• **Data**:
/-- A host turn leaves a block in progress as it is: while the engine runs no command is accepted (rule R151), and the
other writers of the engine's state are no host turns. -/
theorem inFlight_step_host {H : HashState} {M : MsgBlock} {n : Nat} {s t : State} (h : InFlight H M n s)
    (hstep : step s = .next t) (he : engineTurn s = false) (hr : resetTurn s = false) : InFlight H M n t := by
  obtain ⟨hp, hn, ht, hhash, hwork, hw⟩ := h
  have hround : roundTurn s = false := by simp [roundTurn, he]
  have hfold := foldTurn_of_not_engineTurn he
  have hcmd := commandTurn_run hp
  obtain ⟨htw, htwork, htt⟩ := engineStateWriters s t hstep (hcmd 1) hround hfold hr
  obtain ⟨-, -, -, hkeep⟩ := hashWriters s t hstep
  refine ⟨?_, hn, htt.trans ht, (hkeep (hcmd 0) hr hfold).trans hhash, htwork.trans hwork, fun i => ?_⟩
  · simp [step_phase hstep, hfold, hr, hcmd 1, hp]
  · rw [htw, hw i]

/-- Settles O39: a round, the fold, reset, and a host turn, each by its own lemma. -/
theorem blockFollowsCompress : Obligations.BlockFollowsCompress := by
  intro H M n s t h hstep
  obtain ⟨hc, -⟩ := step_inversion hstep
  have h' : InFlight H M n (afterTurn s) := h
  refine ⟨fun he hn => ?_, fun he hn => ?_, fun hr => ?_, fun he hr => inFlight_step_host h hstep he hr⟩
  · obtain ⟨u, hu, hflight, -⟩ := inFlight_engineStep_round h' hn
    rw [step_of_engineTurn hc he, hu] at hstep
    injection hstep with e
    exact e ▸ hflight
  · subst hn
    obtain ⟨u, hu, hp, hhash, hv, -⟩ := inFlight_engineStep_fold h'
    rw [step_of_engineTurn hc he, hu] at hstep
    injection hstep with e
    exact e ▸ ⟨hp, hhash, hv⟩
  · obtain ⟨-, hhash, -, -⟩ := hashWriters s t hstep
    exact ⟨by simp [step_phase hstep, hr], hhash hr⟩

end Sys2Proof.Machine
end

section
/-! PROOF. Runs of a block in progress: exactly 65 engine turns (rule R133), and the bounded end of every running block
(rule R271). Both take the turns of the agenda one by one; in the first the rounds done are counted, in the second the
turns and rounds left go down. -/

namespace Sys2Proof.Machine

/-- Port turns without reset. -/
def PortTurns (turns : List Turn) : Prop := ∀ x ∈ turns, onPort x = true ∧ x ≠ .reset

/-- From a state that satisfies rule R36 a step on a port turn without reset, or on none, completes. -/
theorem step_next_of_portHead {s : State} (hc : consistent s = true)
    (hhead : ∀ x ∈ s.agenda.head?, onPort x = true ∧ x ≠ .reset) : resetTurn s = false ∧ ∃ t, step s = .next t := by
  constructor
  · unfold resetTurn
    cases ha : s.agenda with
    | nil => rfl
    | cons x rest => simpa using (hhead x (by simp [ha])).2
  · obtain ⟨t, ht, -⟩ := consistentStepsComplete s hc fun a ha => by
      obtain ⟨hport, -⟩ := hhead _ ha
      cases hport
    exact ⟨t, ht⟩

/-- A running block's MSG changes only by reset (rule R151). -/
theorem step_msg_of_run {s t : State} (h : step s = .next t) (hp : s.phase = .run) (hr : resetTurn s = false) :
    t.msg = s.msg := by
  rcases messageWriters s t h with hmsg | ⟨hr', -⟩ | ⟨i, d, hidle, -⟩
  · exact hmsg
  · simp [hr] at hr'
  · simp [hp] at hidle

/-- One port turn of a block in progress: an engine turn is the next round, any other turn leaves the block as it is. -/
theorem inFlight_step {H : HashState} {M : MsgBlock} {n : Nat} {s : State} {x : Turn} {rest : List Turn}
    (hc : consistent s = true) (h : InFlight H M n s) (ha : s.agenda = x :: rest) (hport : onPort x = true ∧ x ≠ .reset)
    (hn : n + [x].count .engine ≤ 64) :
    ∃ t, step s = .next t ∧ InFlight H M (n + [x].count .engine) t ∧ t.msg = s.msg ∧ t.agenda = rest := by
  obtain ⟨hr, t, ht⟩ := step_next_of_portHead hc (by simpa [ha] using hport)
  obtain ⟨hround, -, -, hhost⟩ := blockFollowsCompress H M n s t h ht
  obtain ⟨hp, -⟩ := h
  refine ⟨t, ht, ?_, step_msg_of_run ht hp hr, by rw [step_agenda ht, ha, List.tail_cons]⟩
  by_cases hx : x = .engine
  · subst hx
    exact hround (by simp [engineTurn, ha]) hn
  · have hcount : [x].count .engine = 0 := by simp [hx]
    rw [hcount]
    exact hhost (by simp [engineTurn, ha, hx]) hr

/-- A block in progress after some port turns: as many rounds more as there are engine turns among them. -/
theorem inFlight_runSteps {H : HashState} {M : MsgBlock} {turns rest : List Turn} {n : Nat} {s : State}
    (hc : consistent s = true) (h : InFlight H M n s) (ha : s.agenda = turns ++ rest) (hports : PortTurns turns)
    (hn : n + turns.count .engine ≤ 64) :
    ∃ u, runSteps turns.length s = .next u ∧ consistent u = true ∧ InFlight H M (n + turns.count .engine) u ∧
      u.msg = s.msg ∧ u.agenda = rest := by
  induction turns generalizing n s with
  | nil => exact ⟨s, rfl, hc, h, rfl, ha⟩
  | cons x turns ih =>
    have hcount : (x :: turns).count .engine = [x].count .engine + turns.count .engine := by
      rw [← List.singleton_append, List.count_append]
    rw [hcount, ← Nat.add_assoc] at hn ⊢
    obtain ⟨hport, hports⟩ := List.forall_mem_cons.1 hports
    obtain ⟨t, ht, hflight, hmsg, hrest⟩ := inFlight_step hc h ha hport (by omega)
    obtain ⟨u, hu, hcu, hfu, hmu, hau⟩ := ih (step_consistent ht) hflight hrest hports hn
    exact ⟨u, by rw [List.length_cons, runSteps_succ ht, hu], hcu, hfu, hmu.trans hmsg, hau⟩

/-- Settles O40: the first k turns leave the block in progress, and after 64 engine turns the next one folds. -/
theorem blockTakesSixtyFiveSteps : Obligations.BlockTakesSixtyFiveSteps := by
  intro H M s before rest hc h ha hports hcount
  refine ⟨fun k hk => ?_, ?_⟩
  · have hle : (before.take k).count .engine ≤ 64 := hcount ▸ (List.take_sublist k before).count_le .engine
    obtain ⟨u, hu, -, ⟨hp, -, -, hhash, -⟩, -⟩ :=
      inFlight_runSteps (turns := before.take k) (rest := before.drop k ++ .engine :: rest) hc h
        (by rw [ha, ← List.append_assoc, List.take_append_drop]) (fun x hx => hports x (List.mem_of_mem_take hx))
        (by omega)
    rw [List.length_take, Nat.min_eq_left hk] at hu
    exact ⟨u, hu, hp, hhash⟩
  · obtain ⟨u, hu, hcu, hflight, hmsg, hau⟩ := inFlight_runSteps hc h ha hports (by omega)
    rw [hcount, Nat.zero_add] at hflight
    have hengine : engineTurn u = true := by simp [engineTurn, hau]
    obtain ⟨t, ht, hp, hhash, hv, hmt⟩ := inFlight_engineStep_fold (s := afterTurn u) hflight
    rw [← step_of_engineTurn hcu hengine] at ht
    refine ⟨t, ?_, hp, hhash, hv, hmt.trans hmsg, by rw [step_agenda ht, hau, List.tail_cons]⟩
    rw [runSteps_add hu, runSteps_succ ht]
    rfl

/-- The turns and rounds that are left to a running block. -/
def stepsLeft (s : State) : Nat := s.agenda.length + (65 - s.t.toNat)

• **Task item**:
Each line of the entries above that contains "afterTurn" must be copied into the answer.

• **Solution for this problem**:
  have h' : InFlight H M n (afterTurn s) := h
    obtain ⟨t, ht, hp, hhash, hv, hmt⟩ := inFlight_engineStep_fold (s := afterTurn u) hflight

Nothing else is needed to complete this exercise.